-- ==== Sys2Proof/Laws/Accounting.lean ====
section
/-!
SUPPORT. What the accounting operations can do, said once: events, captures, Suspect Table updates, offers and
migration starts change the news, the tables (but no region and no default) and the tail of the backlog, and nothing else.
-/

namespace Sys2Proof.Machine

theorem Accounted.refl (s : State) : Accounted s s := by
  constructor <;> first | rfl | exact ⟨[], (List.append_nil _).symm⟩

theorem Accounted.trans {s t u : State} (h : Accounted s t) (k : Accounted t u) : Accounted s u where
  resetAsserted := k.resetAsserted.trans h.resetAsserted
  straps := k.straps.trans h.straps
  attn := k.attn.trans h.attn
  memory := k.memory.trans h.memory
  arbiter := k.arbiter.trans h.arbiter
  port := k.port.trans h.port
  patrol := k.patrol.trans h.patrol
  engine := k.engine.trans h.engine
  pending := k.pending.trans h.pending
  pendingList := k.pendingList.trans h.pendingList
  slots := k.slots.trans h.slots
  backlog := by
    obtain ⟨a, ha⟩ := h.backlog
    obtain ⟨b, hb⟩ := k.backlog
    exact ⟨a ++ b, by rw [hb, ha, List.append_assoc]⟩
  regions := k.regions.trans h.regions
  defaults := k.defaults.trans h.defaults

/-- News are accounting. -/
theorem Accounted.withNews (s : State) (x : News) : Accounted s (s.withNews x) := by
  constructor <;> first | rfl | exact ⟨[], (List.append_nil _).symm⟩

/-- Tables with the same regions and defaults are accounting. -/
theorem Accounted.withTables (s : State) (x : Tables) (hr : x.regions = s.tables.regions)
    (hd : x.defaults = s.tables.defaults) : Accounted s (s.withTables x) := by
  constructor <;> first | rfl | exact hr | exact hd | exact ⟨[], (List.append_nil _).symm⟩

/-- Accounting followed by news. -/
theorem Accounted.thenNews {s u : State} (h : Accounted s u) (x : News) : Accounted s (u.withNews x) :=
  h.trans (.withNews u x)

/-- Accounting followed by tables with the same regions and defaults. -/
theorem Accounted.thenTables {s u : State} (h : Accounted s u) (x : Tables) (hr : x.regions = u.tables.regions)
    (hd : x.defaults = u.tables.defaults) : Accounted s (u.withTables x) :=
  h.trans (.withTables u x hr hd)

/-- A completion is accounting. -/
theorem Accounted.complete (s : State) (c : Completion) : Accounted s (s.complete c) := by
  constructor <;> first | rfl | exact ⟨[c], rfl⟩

--

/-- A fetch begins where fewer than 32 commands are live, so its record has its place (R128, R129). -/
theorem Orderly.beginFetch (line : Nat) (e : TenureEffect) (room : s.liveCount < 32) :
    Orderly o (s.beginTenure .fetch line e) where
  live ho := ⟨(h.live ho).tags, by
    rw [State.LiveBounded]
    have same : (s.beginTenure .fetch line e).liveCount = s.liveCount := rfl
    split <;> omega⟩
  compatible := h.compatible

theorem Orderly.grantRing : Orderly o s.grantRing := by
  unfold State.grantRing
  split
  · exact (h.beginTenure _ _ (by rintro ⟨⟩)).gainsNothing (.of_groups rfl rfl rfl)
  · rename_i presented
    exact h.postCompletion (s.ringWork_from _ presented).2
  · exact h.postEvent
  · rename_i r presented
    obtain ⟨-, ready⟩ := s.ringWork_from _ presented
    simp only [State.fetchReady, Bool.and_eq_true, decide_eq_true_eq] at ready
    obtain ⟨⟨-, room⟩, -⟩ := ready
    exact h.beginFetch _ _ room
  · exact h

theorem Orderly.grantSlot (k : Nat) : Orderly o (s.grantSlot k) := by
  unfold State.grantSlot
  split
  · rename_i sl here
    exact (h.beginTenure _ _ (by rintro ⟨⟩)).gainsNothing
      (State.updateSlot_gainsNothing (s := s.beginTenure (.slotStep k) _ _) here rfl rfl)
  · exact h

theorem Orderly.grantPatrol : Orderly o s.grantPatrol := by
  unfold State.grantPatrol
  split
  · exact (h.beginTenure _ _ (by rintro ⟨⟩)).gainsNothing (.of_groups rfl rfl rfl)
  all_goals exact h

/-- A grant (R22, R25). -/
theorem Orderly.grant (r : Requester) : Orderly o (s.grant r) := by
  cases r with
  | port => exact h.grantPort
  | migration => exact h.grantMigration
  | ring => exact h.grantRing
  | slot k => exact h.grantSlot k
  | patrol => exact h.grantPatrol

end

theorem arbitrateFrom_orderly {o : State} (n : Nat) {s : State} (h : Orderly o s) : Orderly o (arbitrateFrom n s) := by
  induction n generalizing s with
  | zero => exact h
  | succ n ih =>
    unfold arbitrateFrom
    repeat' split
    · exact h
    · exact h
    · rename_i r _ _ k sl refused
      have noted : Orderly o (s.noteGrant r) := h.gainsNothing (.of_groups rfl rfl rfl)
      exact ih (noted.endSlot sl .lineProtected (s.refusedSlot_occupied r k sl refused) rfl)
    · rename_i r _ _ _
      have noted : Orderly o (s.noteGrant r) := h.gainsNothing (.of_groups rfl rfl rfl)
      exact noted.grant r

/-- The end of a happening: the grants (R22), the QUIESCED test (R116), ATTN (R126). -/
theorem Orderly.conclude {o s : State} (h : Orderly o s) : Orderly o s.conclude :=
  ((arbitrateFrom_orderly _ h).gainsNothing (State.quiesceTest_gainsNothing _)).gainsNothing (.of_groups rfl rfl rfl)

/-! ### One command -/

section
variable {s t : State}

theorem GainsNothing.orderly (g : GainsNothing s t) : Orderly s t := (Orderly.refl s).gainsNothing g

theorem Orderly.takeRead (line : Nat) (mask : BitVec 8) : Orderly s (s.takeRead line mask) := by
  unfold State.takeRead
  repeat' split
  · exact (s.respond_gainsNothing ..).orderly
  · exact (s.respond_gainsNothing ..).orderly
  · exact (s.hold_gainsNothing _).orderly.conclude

* * *

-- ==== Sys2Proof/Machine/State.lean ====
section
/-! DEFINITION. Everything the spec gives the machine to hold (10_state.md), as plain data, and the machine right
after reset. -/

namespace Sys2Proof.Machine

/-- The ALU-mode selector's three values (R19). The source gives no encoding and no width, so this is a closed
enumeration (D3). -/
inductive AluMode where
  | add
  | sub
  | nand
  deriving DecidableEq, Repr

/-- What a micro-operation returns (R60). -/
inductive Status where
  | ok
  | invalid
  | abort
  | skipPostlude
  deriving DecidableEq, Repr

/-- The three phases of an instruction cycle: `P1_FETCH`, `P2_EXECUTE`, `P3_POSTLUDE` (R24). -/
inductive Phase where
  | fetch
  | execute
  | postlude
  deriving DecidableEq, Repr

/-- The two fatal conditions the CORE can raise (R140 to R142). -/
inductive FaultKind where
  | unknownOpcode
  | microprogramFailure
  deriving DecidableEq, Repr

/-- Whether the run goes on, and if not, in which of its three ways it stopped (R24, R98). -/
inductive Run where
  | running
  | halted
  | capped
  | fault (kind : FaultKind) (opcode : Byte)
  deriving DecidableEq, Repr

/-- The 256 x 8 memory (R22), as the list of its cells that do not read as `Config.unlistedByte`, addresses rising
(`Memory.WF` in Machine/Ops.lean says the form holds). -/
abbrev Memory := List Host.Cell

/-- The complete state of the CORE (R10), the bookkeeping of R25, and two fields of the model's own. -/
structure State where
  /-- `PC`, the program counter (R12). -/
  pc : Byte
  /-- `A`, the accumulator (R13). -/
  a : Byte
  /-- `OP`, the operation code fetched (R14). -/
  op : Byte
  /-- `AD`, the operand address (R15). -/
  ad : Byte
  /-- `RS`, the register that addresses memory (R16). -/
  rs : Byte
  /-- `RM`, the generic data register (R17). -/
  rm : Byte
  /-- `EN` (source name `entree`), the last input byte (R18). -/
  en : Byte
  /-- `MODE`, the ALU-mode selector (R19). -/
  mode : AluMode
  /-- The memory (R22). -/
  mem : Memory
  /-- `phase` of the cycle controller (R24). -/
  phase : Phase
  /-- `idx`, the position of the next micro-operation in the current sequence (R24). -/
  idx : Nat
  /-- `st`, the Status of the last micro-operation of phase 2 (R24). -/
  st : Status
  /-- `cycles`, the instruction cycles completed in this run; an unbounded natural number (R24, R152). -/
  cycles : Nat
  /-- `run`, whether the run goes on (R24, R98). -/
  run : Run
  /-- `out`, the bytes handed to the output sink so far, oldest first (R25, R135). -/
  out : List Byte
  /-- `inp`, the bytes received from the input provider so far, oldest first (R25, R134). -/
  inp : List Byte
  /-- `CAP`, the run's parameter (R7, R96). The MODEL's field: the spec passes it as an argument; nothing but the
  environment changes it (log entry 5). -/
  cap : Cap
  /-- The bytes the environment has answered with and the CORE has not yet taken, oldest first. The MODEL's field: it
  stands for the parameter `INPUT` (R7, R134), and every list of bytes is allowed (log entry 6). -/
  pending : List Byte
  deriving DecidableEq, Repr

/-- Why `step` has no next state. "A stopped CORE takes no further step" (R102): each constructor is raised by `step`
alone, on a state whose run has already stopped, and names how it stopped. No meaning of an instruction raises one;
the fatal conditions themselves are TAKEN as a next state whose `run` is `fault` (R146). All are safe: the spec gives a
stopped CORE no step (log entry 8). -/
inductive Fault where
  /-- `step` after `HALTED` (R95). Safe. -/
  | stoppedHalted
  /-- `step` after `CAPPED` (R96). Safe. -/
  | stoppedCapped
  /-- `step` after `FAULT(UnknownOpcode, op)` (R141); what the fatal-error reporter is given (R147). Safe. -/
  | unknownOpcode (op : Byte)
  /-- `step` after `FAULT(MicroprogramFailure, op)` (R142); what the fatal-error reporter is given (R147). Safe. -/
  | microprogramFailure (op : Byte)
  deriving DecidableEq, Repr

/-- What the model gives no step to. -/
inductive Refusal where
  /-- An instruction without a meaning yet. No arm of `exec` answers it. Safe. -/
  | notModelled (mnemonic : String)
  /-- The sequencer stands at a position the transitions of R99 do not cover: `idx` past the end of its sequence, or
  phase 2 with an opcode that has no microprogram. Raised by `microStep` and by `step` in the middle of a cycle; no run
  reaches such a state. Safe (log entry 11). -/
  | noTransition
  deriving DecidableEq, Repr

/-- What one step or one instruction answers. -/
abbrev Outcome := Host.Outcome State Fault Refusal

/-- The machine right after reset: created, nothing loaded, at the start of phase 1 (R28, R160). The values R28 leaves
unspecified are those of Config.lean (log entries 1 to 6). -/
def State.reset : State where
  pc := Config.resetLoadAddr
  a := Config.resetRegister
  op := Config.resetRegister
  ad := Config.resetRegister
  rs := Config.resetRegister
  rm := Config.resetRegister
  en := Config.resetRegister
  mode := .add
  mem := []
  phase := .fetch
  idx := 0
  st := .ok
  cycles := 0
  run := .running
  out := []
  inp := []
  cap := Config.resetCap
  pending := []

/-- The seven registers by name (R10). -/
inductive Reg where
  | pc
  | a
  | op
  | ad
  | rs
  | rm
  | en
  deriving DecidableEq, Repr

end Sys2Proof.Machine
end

* [ABOUT THIS EXERCISE]: Of the entries listed above, reproduce only the lines starting at the line containing "-- ==== Sys2Proof/Laws/Accounting.lean" and ending at the line containing "theorem Accounted.refl (s". Include both, exactly as they stand.

* [SOLUTION BELOW]:
-- ==== Sys2Proof/Laws/Accounting.lean ====
section
/-!
SUPPORT. What the accounting operations can do, said once: events, captures, Suspect Table updates, offers and
migration starts change the news, the tables (but no region and no default) and the tail of the backlog, and nothing else.
-/

namespace Sys2Proof.Machine

theorem Accounted.refl (s : State) : Accounted s s := by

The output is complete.